If you only need half the propellant for a certain mission, you can swap in a smaller, lighter tank. With in situ refuelling, a half-load of fuel still requires the big heavy tank designed to carry twice as much.

Or maybe you design your ship to carry between 1 and X identical tanks, depending on how much fuel you need. Now you only need to 'fill up' with the number of tanks required for the mission and save weight.

Carry only the fuel you need, and carry only the tank required for the fuel you need.

You can do that, Dan. The down side is the structural inefficiency and the more complex plumbing required for multiple, smaller tanks. In terms of tank weight, empty tankage doesn't mass that much, particularly for in-space vehicles.

That's all true, and I don't know where it would come out in the wash after everything is taken into account. Maybe when you add up the cost of the structural inefficiency (although that might not be that great for transfer vehicle that doesn't land), the multiple tank idea doesn't work. So maybe you have one tank, but it can be multiple sizes so you only carry the tankage you need. Or maybe it still just makes sense to do fuel transfer to the vehicle, and avoid the additional structure of a removable tank and fittings.

One other advantage to doing it off-vehicle, though - risk management.
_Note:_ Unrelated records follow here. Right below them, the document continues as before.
/-- Sapwood reads each row's stream-table entry and page table, and writes the table where the advance has changed it (R48, R103, R174,
R280; log entry 134). -/
def State.tableTraffic (s : State) (k : Nat) (xs : List (Nat × Nat)) : State :=
  let r := (s.job k).run
  (xs.filterMap r.rowOf).foldl (fun (s : State) w =>
    let s := s.firmwareRead (entryData w.stream) 1
    if !w.st.hasPages then s
    else
      let s := s.firmwareRead (tableData w.st.root) 1
      if w.fresh.isEmpty then s else s.tableWrite k (tableData w.st.root) 256 (.table (tableData w.st.root / 4096))) s

/-- The batcher forms the next batch of the running job (R116, R354): not while a pause or a commit point is sought
(R345, R353), and not while a page that it would copy is withheld (R492). During a replay it forms the recorded batches again (R355). -/
def State.formBatch (s : State) : State :=
  match s.replaying with
  | some (k, x) =>
    (match x.recs with
     | .batch ps :: rest => s.reform k ps rest
     | _ => s)
  | none =>
    match s.runningJob, s.sched.seekCommit with
    | some k, none =>
      let j := s.job k
      let (f, b) := formNext j j.run
      if b.isSome && s.journalFull k then s.journalStall k
      else if j.readsWait ((b.toList.flatMap (·.rows)).flatMap f.run.copySources) then s
      else
      let s := (s.setJob k { j with run := f.run }).startFetches k j.run
      match b with
      | none => s
      | some b =>
        let d := s.sched
        let guard := j.run.guarded
        let d := { d with batchesSec := d.batchesSec + 1, allBehind := d.allBehind && f.run.behind
                          deferredSec := d.deferredSec + (if guard then f.run.deferredRows else 0)
                          guardSec := d.guardSec + (if guard then 1 else 0) }
        let s := { s.setJob k ((s.job k).note (.batch (f.run.parts b))) with sched := d }
        (s.tailCopies k (b.rows.flatMap (f.run.copiesOf))).tableTraffic k b.rows
    | _, _ => s

def execBatchForm (s : State) : Host.Outcome State Fault Refusal := .next s.formBatch

/-- Stage of a logical core; none for an idle one (R55). -/
def Image.stageOf (i : Image) (n : Nat) : Option Nat :=
  let st := ((NMap.getD i.clusters (n / 16) {}).map).getD (n % 16) 0xFFFF
  if st = 0xFFFF then none else some st

/-- A core of a LAST stage (R49). -/
def Image.lastCore (i : Image) (n : Nat) : Bool :=
  match i.stageOf n with
  | some st => (i.stages.getD st {}).flags.testBit 1
  | none => false

/-- A core has finished with a batch: it waits in NEXT after it, or has taken a later one. -/
def Core.past (c : Core) (id : Nat) : Bool :=
  decide (id + 1 < c.seen) || (c.seen == id + 1 && (match c.wait with | .next _ => true | _ => false))

/-- The batch ends when every core of every LAST stage has finished with it (R49; log entry 21). A batch of no rows needs
no core. -/
def Job.batchOver (j : Job) (b : Batch) : Bool :=
  b.rows.isEmpty || j.run.cores.all (fun e => !j.image.lastCore e.1 || e.2.past b.id)

/-- Commit the oldest batch (R113, R114, R116, R121): its advances, then its riders in order. -/
def Job.commitBatch (j : Job) (b : Batch) (rest : List Batch) : Job :=
  let busy := j.run.cores.filterMap (fun e => e.2.batch)
  let r := { j.run with batches := rest, past := (j.run.past ++ [b]).filter (fun x => busy.contains x.id) }
  { j with run := j.commitRiders (r.commitRows b.rows) b.riders }

/-- The key-value pages that the rows of a batch fill (R279). -/
def JobRun.filled (r : JobRun) (b : Batch) : List Nat :=
  b.rows.flatMap (fun x =>
    match r.rowOf x with
    | some w =>
      if w.st.hasPages then
        let first := w.st.length / 64
        let n := (w.st.length + w.tokens) / 64 - first
        (List.range w.st.groups).flatMap (fun g =>
          (List.range n).filterMap (fun i => NMap.find w.st.pages (pageKey g (first + i))))
      else []
    | none => [])

/-- The filled pages that are still held are written to the peat tier in data-address order (R279). -/
def State.flushFilled (s : State) (k : Nat) (pages : List Nat) : State :=
  let held := (s.job k).run.held
  let sorted := (pages.filter (fun a => (NMap.find held a).isSome)).foldl (fun (m : NMap Nat) a =>
    NMap.put m ((s.job k).dataAddr a) a) []
  if sorted.isEmpty then s else s.onTiers k (fun _ a => sorted.foldl (fun a e => a.flushPage (e.2 / 65536)) a)

/-- The streams that the IMPORT_STATEs of a batch make. -/
def JobRun.importsOf (r : JobRun) (b : Batch) : List Nat :=
  ((b.riders.filterMap r.findQ).filter (fun q => q.cmd.desc.opcode == 0x15)).flatMap (·.kids)

/-- The ranges that a batch's riders read as they commit: EXPORT_STATE its stream's, SWAP_OUT what no other stream shares (R129, R133,
R280). -/
def JobRun.riderRanges (r : JobRun) (b : Batch) (op : Nat) : List (Nat × Nat) :=
  (b.riders.filterMap r.findQ).flatMap (fun q =>
    if q.cmd.desc.opcode ≠ op then []
    else
      let xs := q.refs.flatMap (fun t => r.rangesOf t.1)
      if op = 0x16 then xs.filter (fun x => decide (r.holders x.1 + r.blockSharers x.1 ≤ 1)) else xs)

/-- The pool pages that a batch's end freed leave every tier, with the places that backed them till then (R289). -/
def State.dropFreed (s : State) (k : Nat) (old : JobRun) : State :=
  let now := (s.job k).run.held
  let gone := old.held.filter (fun e => (NMap.find now e.1).isNone)
  if gone.isEmpty then s
  else s.onTiers k (fun _ a => gone.foldl (fun a e => a.dropPage (e.1 / 65536) (NMap.find old.place (e.1 / 65536))) a)

/-- BATCH_COMMIT (R113 to R121, R354): while an EXPORT_STATE or a SWAP_OUT of the batch would read withheld data, it waits (R492). -/
def execBatchCommit (s : State) : Host.Outcome State Fault Refusal :=
  .next (
    match s.sched.running with
    | none => s
    | some k =>
      let j := s.job k
      match j.run.batches with
      | [] => s
      | b :: rest =>
        if !j.batchOver b then s
        else if s.journalFull k then s.journalStall k
        else if j.readsWait (j.run.riderRanges b 0x14 ++ j.run.riderRanges b 0x16) then s
        else
          let s := s.hubReads k 7 (j.run.riderRanges b 0x14 ++ j.run.riderRanges b 0x16)
          let j := s.job k
          let s := ((s.setJob k (j.commitBatch b rest)).trimKeys).dropFreed k j.run
          let s := (j.run.importsOf b).foldl (fun (s : State) n => s.stateIn k n) s
          (s.flushFilled k (j.run.filled b)).writeEntries k j.run)

/-! ## Publication (R33, R126, R127, R414) -/

/-- The partition of a command's hub-side traffic: copies are host DMA, codec commands the codec's, state that moves the cold store's, and
what sapwood writes, a STEP's results and a FORK's references, the firmware's (R280). -/
def opPart (op : Nat) : Nat :=
  if op / 16 = 2 then 5 else if 0x40 ≤ op then 4 else if 0x14 ≤ op && op ≤ 0x17 then 7 else 8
If you fill the tank at a 'filling station', then catastrophic problems don't affect your vehicle and people. Unless it turns out that the risks of transferring a full tank to the spacecraft are even greater than the risk of in-situ refuelling. I'm certainly not in a position to know.

I just wouldn't take anything off the table until the specific engineering analysis of the alternatives is done.
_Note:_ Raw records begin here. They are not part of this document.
-- ==== Sys2Proof/Machine/Codec.lean ====
section
/-! DEFINITION. The codec commands (chapter 10): checks at dispatch, decoding, encoding with its rate control, and the engines. -/

namespace Sys2Proof.Machine

/-! ## Checks at dispatch (R304, R328) -/

/-- Two chroma planes share no element (R238). -/
def chromaApart (rows rowBytes rs ps : Nat) : Bool := decide (rows * rs ≤ ps) || (decide (rowBytes ≤ ps) && decide (2 * ps ≤ rs))

/-- A frame fits an encode's input slot (R304, R306): planar tensors that keep their elements apart, whole inside their sizes and
job memory. -/
def CodecSlot.fits (x : CodecSlot) (j : Job) (h : CodecHead) : Bool :=
  let n := fmtBits h.fmt / 8
  let whole := fun (p : PlaneAt) => decide (p.rows ≤ 1 ∨ p.cols * n ≤ p.rs) && p.rs % 64 == 0 &&
    p.keeps j (p.start + (p.rows - 1) * p.rs) (p.cols * n) && p.keeps j p.start 1
  (x.planes 0 h.width h.height).all whole && j.mapped x.luma x.lumaSize && j.mapped x.chroma x.chromaSize && x.chromaPs % 64 == 0 &&
    chromaApart (cdiv h.height 2) (cdiv h.width 2 * n) x.chromaRs x.chromaPs

/-- The status with which dispatch refuses or at once ends a codec command; none where it may run (R304, R305, R328). -/
def Job.codecRefusal (j : Job) (d : Desc) : Option Nat :=
  let a := codecArgs d
  let enc := d.opcode == 0x41
  let bs := memRead j.run.mem a.ctx 256
  let h := codecHead bs
  let kept := (NMap.find j.run.ctxs a.ctx).map (·.fixed)
  let n := a.slots
  if a.ctx % 4096 ≠ 0 || !j.mapped a.ctx 4096 || !j.extentOk a.data a.len || !j.extentOk a.table (64 * n) ||
      !j.extentOk a.recs (64 * (if enc then n else a.cap)) then some 0x0203
  else if !h.ok bs || h.encodes != enc || (!a.isOpen && kept != some (codecFixed bs)) then some 0x0303
  else if enc && n = 0 then some 0x0001
  else if enc && (4096 < n || !(List.range n).all (fun i => (codecSlot j.run.mem a.table i).fits j h)) then some 0x0203
  else if !enc && a.len = 0 && !a.flush then some 0x0001
  else if !enc && (n = 0 || 4096 < n || a.cap = 0) then some 0x0203
  else none

/-- The context that a command starts from: OPEN discards the session (R305). -/
def Job.codecStart (j : Job) (a : CodecArgs) : CodecCtx :=
  let fixed := codecFixed (memRead j.run.mem a.ctx 256)
  if a.isOpen then { fixed, session := fixed } else NMap.getD j.run.ctxs a.ctx {}

/-! ## Decoding (R300, R309 to R315) -/

/-- Largest picture that a standard's decoder takes (R300). -/
def pictureOk (std width height : Nat) : Bool :=
  if std = 1 then decide (width ≤ 16384) && decide (height ≤ 8704) && decide (width * height ≤ 35651584)
  else decide (width ≤ 8192) && decide (height ≤ 4320)

/-- A decode in progress: what it has done, the input taken, slots filled, coded units of this command as offset and size,
the first of them, whether FLUSH has released its frames, and whether it has stopped. -/
structure Decoding where
  work  : CodecWork
  pos   : Nat := 0
  slot  : Nat := 0
  units : List (Nat × Nat) := []
  first : Nat := 0
  flushed : Bool := false
  stopped : Bool := false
One advantage of launching water is that it's considerably denser than the equivalent amount of LOX and LH2 (although the amount of LH2 and LOX you get out isn't in the ideal ratio for a rocket engine, so you may want to launch some LH2 as well.)

Launching water with a HAARP cannon isn't very sensible (HAARP needed a three stage rocket in its projectile -- this is supposed to be an improvement?!). However, maybe someone could build a very small RLV capable of carrying 100 kg (or even less) to orbit, with short turnaround time. Air launch would be the obvious way to go.

You could launch powdered water...but you'd have to know what to add. ;-)

Paul, I'm also a strong proponent of launching water, storing it at a logistics depot in LEO, cracking it as needed and storing the results for a short term in pre-configured tanks for use by dry-launch vehicles. I've gone a little bit down the road of requirements for physical and electrical interfaces and "contracts" that would define the tank standards, and I think this could be a great opportunity for a breakpoint in the transportation architecture.

The big advantages seem to be: architecture flexibility, easier automation of tank transfer, non-cryo fluids are easier to store long term, standardization (and therefore commoditization) of vehicle fuel systems. This would be a great anchor point for a bunch of Value Network branches (in a "Mike Mealling" economic universe)

Major cons: large capital investment, "what if dogs don't eat the dogfood?", that is, the "chicken-n-egg" problem of convinicing vehicle designers to sign on to the standard (NIH?)

I don't yet know where the value break-points are, but I really think this approach is worth very serious investigation.

PS. I'm looking at tanks in this architecture not as disposable, but as re-usable. More like the model for Propane tank re-fills at gas stations: "You give me your empty tank and a little bit of money, and I'll give you a full one"

Ben: IMO, the launching of propellant (water or otherwise) becomes interesting if we can launch it in very small packets, using a launch system tailored to low cost at high rep rate. Laser launchers or micro-RLVs, say.

If you fill the tank at a 'filling station', then catastrophic problems don't affect your vehicle and people. Unless it turns out that the risks of transferring a full tank to the spacecraft are even greater than the risk of in-situ refuelling.